I had one and yes it was accurate, but it was sloppy between receivers and the finish on it was terrible. Could see the machining marks on the bolt.

Went to a spikes and was blown away at the quality difference and for the price any of the new ones are now I wouldn't even look at a gun city one 


Sent from my iPhone using Tapatalk

----------


## steven

> so are the rangers a piece of shit or is it just that gun city sell them people that ive talked to that have used one say they are accurate the ar never realy did much for me but after shooting one I got a little bit interested


I think Rangers are over-priced especially against  the likes of nzar15.com having DPMS "oracle" AR15s for a very good price, seems to be sold out so this seems the next best deal,

DPMS AR15 Oracle 16" Blued Carbine 223 w/ Thordsen A-Cat Stock - ar15, carbine, stock, standard, a3, receiver, ... - Serious Shooters

 :36 1 8: 

Great fun....but 300rounds at the range is no problem to get through.  :Cool:  Buy for this summer/autumn has to be a Dillion 650 I think.   :Thumbsup:

----------


## northdude

That stock is one of the weirdest or ugly can't make up my mind I have seen for a while

----------


## Digit

We have the Core15 in stock at $1599. These are better value than the DPMS linked above. A step above the DPMS in quality, and come with low profile gas block.

----------


## Tommy

> That stock is one of the weirdest or ugly can't make up my mind I have seen for a while


I've handled one and it feels awkward as fuck, as well as having the aesthetics of a baboon's arse. Fuck knows why they don't stick a Spear or something on them, they'd sell twice as many. People are reluctant to even pick them up, let alone pay money for the things!

----------


## cambo

What gun bags are being used for AR's?
I have just fitted a Vortex Strikefire on mine, and it no longer fits in the hard case. Been thinking about getting a suitable soft bag. But having trouble finding anything in NZ. Most available aren't wide enough for an AR with optics. And no one will ship out of the US as a gun bag is so dangerous and tactical.

----------


## Kscott

Sigh... as I hang my head in shame, I picked up a bag from these guys last year :
Rifle / Gun Case & Bags - eoutlet E.L.A - Buy Tactical Gear, Airsoft, Hunting Military Outdoor Equipment, Gold, Diamond Rings, Jewellery and more.
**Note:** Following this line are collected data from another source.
-- ==== Sys2Proof/Safety.lean ====
section
/-! DEFINITION. The terms in which claims are stated: frames, what one instruction does, what raising a fatal
error leaves, the invariant of the machine, and what an instruction may write. -/

namespace Sys2Proof.Machine

/-! ### Frames -/

/-- The operand byte that names a register; by `30_encoding.md` R84 these are the valid ones. -/
def regByte (r : RegIdx) : Byte := BitVec.ofNat 8 r.val

/-- Every register outside the list is unchanged. -/
def SameRegsBut (ds : List RegIdx) (s t : State) : Prop := ∀ r, r ∉ ds → t.reg r = s.reg r

/-- Every byte of memory is unchanged. -/
def SameMemory (s t : State) : Prop := ∀ a : Byte, t.memRead a = s.memRead a

/-- Every byte of memory but the one at `addr` is unchanged. -/
def SameMemoryBut (addr : Byte) (s t : State) : Prop := ∀ a : Byte, a ≠ addr → t.memRead a = s.memRead a

/-- The error latch and its information latches are unchanged. -/
def SameErrors (s t : State) : Prop :=
  t.err = s.err ∧ t.errPc = s.errPc ∧ t.errIr = s.errIr ∧ t.errOpA = s.errOpA ∧ t.errOpB = s.errOpB

/-- The run state and the error latches are unchanged. -/
def SameRunState (s t : State) : Prop := t.status = s.status ∧ SameErrors s t

/-- The flags, the run state, the error latches and the output are unchanged. -/
def SameControl (s t : State) : Prop := t.fl = s.fl ∧ SameRunState s t ∧ t.out = s.out

/-- `pc <- (pc + width) mod 256` (`40_step_cycle.md` R120). -/
def PcAdvances (width : Nat) (s t : State) : Prop := t.pc.toNat = (s.pc.toNat + width) % 256

/-! ### What one instruction does -/

/-- The instruction completes; register `d` then holds the number `v`; the pc advances by the width; nothing
else changes. -/
def WritesRegister (i : Instr) (s : State) (d : RegIdx) (v width : Nat) : Prop :=
  ∃ t, exec i s = .next t ∧ (t.reg d).toNat = v ∧ PcAdvances width s t ∧
    SameRegsBut [d] s t ∧ SameControl s t ∧ SameMemory s t

/-- The instruction completes with the pc at `target` and nothing else changed. -/
def SetsOnlyPc (i : Instr) (s : State) (target : Byte) : Prop :=
  ∃ t, exec i s = .next t ∧ t.pc = target ∧ SameRegsBut [] s t ∧ SameControl s t ∧ SameMemory s t

/-- The instruction completes with the pc advanced by the width and nothing else changed. -/
def OnlyAdvances (i : Instr) (s : State) (width : Nat) : Prop :=
  ∃ t, exec i s = .next t ∧ PcAdvances width s t ∧ SameRegsBut [] s t ∧ SameControl s t ∧ SameMemory s t

/-- The state after a fatal error, field by field (`60_exceptions.md` R214). -/
def Raised (e : ErrCode) (ir opA opB : Byte) (s t : State) : Prop :=
  t.status = .halted ∧ t.err = e ∧ t.errPc = s.pc ∧ t.errIr = ir ∧ t.errOpA = opA ∧ t.errOpB = opB ∧
    t.pc = s.pc ∧ SameRegsBut [] s t ∧ t.fl = s.fl ∧ SameMemory s t ∧ t.out = s.out

/-- The instruction ends in a fatal error. -/
def RaisesError (i : Instr) (s : State) (e : ErrCode) (ir opA opB : Byte) : Prop :=
  ∃ t, exec i s = .next t ∧ Raised e ir opA opB s t

/-- Format F1R with a register operand (`30_encoding.md` R81): the two bytes of the instruction, and
BadRegister on an operand byte above 7, operand B recorded as fetched (R84, `60_exceptions.md` R213). -/
def OneRegisterForm (c : Byte → Instr) (opcode : Byte) : Prop :=
  (∀ opA, encode (c opA) = [opcode, opA]) ∧
    ∀ (opA : Byte) (s : State), 7 < opA.toNat → RaisesError (c opA) s .badRegister opcode opA s.fetchB

/-- Format F2RR (`30_encoding.md` R81): the three bytes of the instruction, and BadRegister on either operand
byte above 7 (R84, `60_exceptions.md` R213). -/
def TwoRegisterForm (c : Byte → Byte → Instr) (opcode : Byte) : Prop :=
  (∀ opA opB, encode (c opA opB) = [opcode, opA, opB]) ∧
    ∀ (opA opB : Byte) (s : State), (7 < opA.toNat ∨ 7 < opB.toNat) →
      RaisesError (c opA opB) s .badRegister opcode opA opB

/-- A conditional jump on `cond`: taken to the register's value, or past the instruction's 2 bytes. -/
def JumpsWhen (c : Byte → Instr) (cond : State → Prop) : Prop :=
  ∀ (a : RegIdx) (s : State),
    (cond s → SetsOnlyPc (c (regByte a)) s (s.reg a)) ∧ (¬cond s → OnlyAdvances (c (regByte a)) s 2)

/-! ### What an instruction may write -/

/-- The registers an instruction may write: its destination, and register 7 where it moves the stack
pointer (`10_state.md` R23). -/
def destRegs : Instr → List RegIdx
  | .nop => []
  | .hlt => []
  | .ret => [Config.spIndex]
  | .iret => []
  | .push _ => [Config.spIndex]
  | .pop a => Config.spIndex :: (reg? a).toList
  | .prn _ => []
  | .pra _ => []
  | .call _ => [Config.spIndex]
  | .int _ => []
  | .jmp _ => []
  | .jeq _ => []
  | .jne _ => []
  | .jgt _ => []
  | .jlt _ => []
  | .inc a => (reg? a).toList
  | .dec a => (reg? a).toList
  | .not a => (reg? a).toList
  | .ldi a _ => (reg? a).toList
  | .ld a _ => (reg? a).toList
  | .st _ _ => []
  | .add a _ => (reg? a).toList
  | .sub a _ => (reg? a).toList
  | .mul a _ => (reg? a).toList
  | .div a _ => (reg? a).toList
  | .mod a _ => (reg? a).toList
  | .cmp _ _ => []
  | .and a _ => (reg? a).toList
  | .or a _ => (reg? a).toList
  | .xor a _ => (reg? a).toList
  | .shl a _ => (reg? a).toList
  | .shr a _ => (reg? a).toList

/-- The address and the byte an instruction stores, with the expressions its meaning uses: ST, PUSH and CALL
when their operand bytes name registers, no other (`20_memory.md` R54). -/
def stored (i : Instr) (s : State) : Option (Byte × Byte) :=
  match i with
  | .st a b => (reg? a).bind fun ra => (reg? b).map fun rb => (s.reg ra, s.reg rb)
  | .push a => (reg? a).map fun ra => (s.decSp.sp, s.decSp.reg ra)
  | .call a => (reg? a).map fun _ => (s.decSp.sp, s.pc + 2)
  | _ => none

/-- Where a control transfer goes, when it sets the pc itself (`10_state.md` R27). -/
def transferTarget (i : Instr) (s : State) : Option Byte :=
  match i with
  | .jmp a => (reg? a).map s.reg
  | .jeq a => if s.flagE then (reg? a).map s.reg else none
  | .jne a => if s.flagE then none else (reg? a).map s.reg
  | .jlt a => if s.flagL then (reg? a).map s.reg else none
  | .jgt a => if s.flagG then (reg? a).map s.reg else none
  | .call a => (reg? a).map s.decSp.reg
  | .ret => some (s.memRead s.sp)
  | _ => none

/-- The conditional jumps, the only readers of the flags (`10_state.md` R29, R30). -/
def isConditionalJump : Instr → Bool
  | .jeq _ => true
  | .jne _ => true
  | .jlt _ => true
  | .jgt _ => true
  | _ => false

/-- The 32 defined opcode bytes (`30_encoding.md` R86). -/
def definedOpcodes : List Byte :=
  [0x00, 0x01, 0x11, 0x13, 0x45, 0x46, 0x47, 0x48] ++ [0x50, 0x52, 0x54, 0x55, 0x56, 0x57, 0x58, 0x65] ++
  [0x66, 0x69, 0x82, 0x83, 0x84, 0xA0, 0xA1, 0xA2] ++ [0xA3, 0xA4, 0xA7, 0xA8, 0xAA, 0xAB, 0xAC, 0xAD]

/-! ### Sequences of instructions -/

/-- The instructions of a list, one after the other. -/
def execAll : List Instr → State → Result
  | [], s => .next s
  | i :: is, s =>
    match exec i s with
    | .next t => execAll is t
    | .fault r => .fault r
    | .refused r => .refused r

/-! ### The invariant -/

/-- The values `FL` can hold (`10_state.md` R32). -/
def LegalFlags (f : Byte) : Prop := f = 0x00 ∨ f = 0x01 ∨ f = 0x02 ∨ f = 0x04

/-- What the error latch says is so of the bytes it recorded and the registers as they stand (`60_exceptions.md`
R211 to R213, R215). -/
def ErrorCause (s : State) : Prop :=
  match s.err with
  | .noError => s.errPc = 0 ∧ s.errIr = 0 ∧ s.errOpA = 0 ∧ s.errOpB = 0
  | .unknownInstruction => s.errIr ∉ definedOpcodes
  | .badRegister =>
    ∃ i rest, decode [s.errIr, s.errOpA, s.errOpB] = .ok (i, rest) ∧ i.wellFormed = false
  | .divideByZero =>
    (s.errIr = 0xA3 ∨ s.errIr = 0xA4) ∧ s.errOpA.toNat ≤ 7 ∧ ∃ b, reg? s.errOpB = some b ∧ s.reg b = 0

/-- The invariant of the machine: the memory is in canonical form, `FL` holds one of its four values (R32),
an error leaves the machine halted at the offending instruction, whose bytes the latches hold (`60_exceptions.md`
R214), and the latches tell the truth about the cause. -/
structure Inv (s : State) : Prop where
  mem_wf : s.mem.wf = true
  flags_legal : LegalFlags s.fl
  error_halts : s.err ≠ .noError → s.status = .halted
  error_at_pc : s.err ≠ .noError →
    s.errPc = s.pc ∧ s.errIr = s.fetchIr ∧ s.errOpA = s.fetchA ∧ s.errOpB = s.fetchB
  error_cause : ErrorCause s

end Sys2Proof.Machine
end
The plus, it holds my AR and other rifles, plus gear and fits in the boot of the car without having to drop down the rear seat. I travel/fly with my Plano case which locks, but from range to range, my soft case from EOutlet does the job nicely.

----------


## cambo

Cheers. 
I'll check them out.

----------


## 308

FWIW I picked up a hard case from Super Cheap that takes a couple of ARs easily on special for $170 down from the usual $200 - it's a cheap version of a Pelican I guess but the special is on for Bathurst weekend and the case is good for the price

----------


## cambo

Not after really a hard case. They are a PITA to fit in back of the Hilux when there's a "few" others on the seat.  :ORLY:

----------


## Simo

Anyone brought a scope in from usa ?  I have a relative coming back in december and can bring a vortex in from brownells.From reading some of these threads this may be a problem? He will have the receipt and invoice for this so he may have to declare at the border. Thanks in advance

----------


## res

> Anyone brought a scope in from usa ?  I have a relative coming back in december and can bring a vortex in from brownells.From reading some of these threads this may be a problem? He will have the receipt and invoice for this so he may have to declare at the border. Thanks in advance


I have bought about ten scopes from the USA in the last few years, the last one was a Elcan from eurooptics that landed about a week ago. 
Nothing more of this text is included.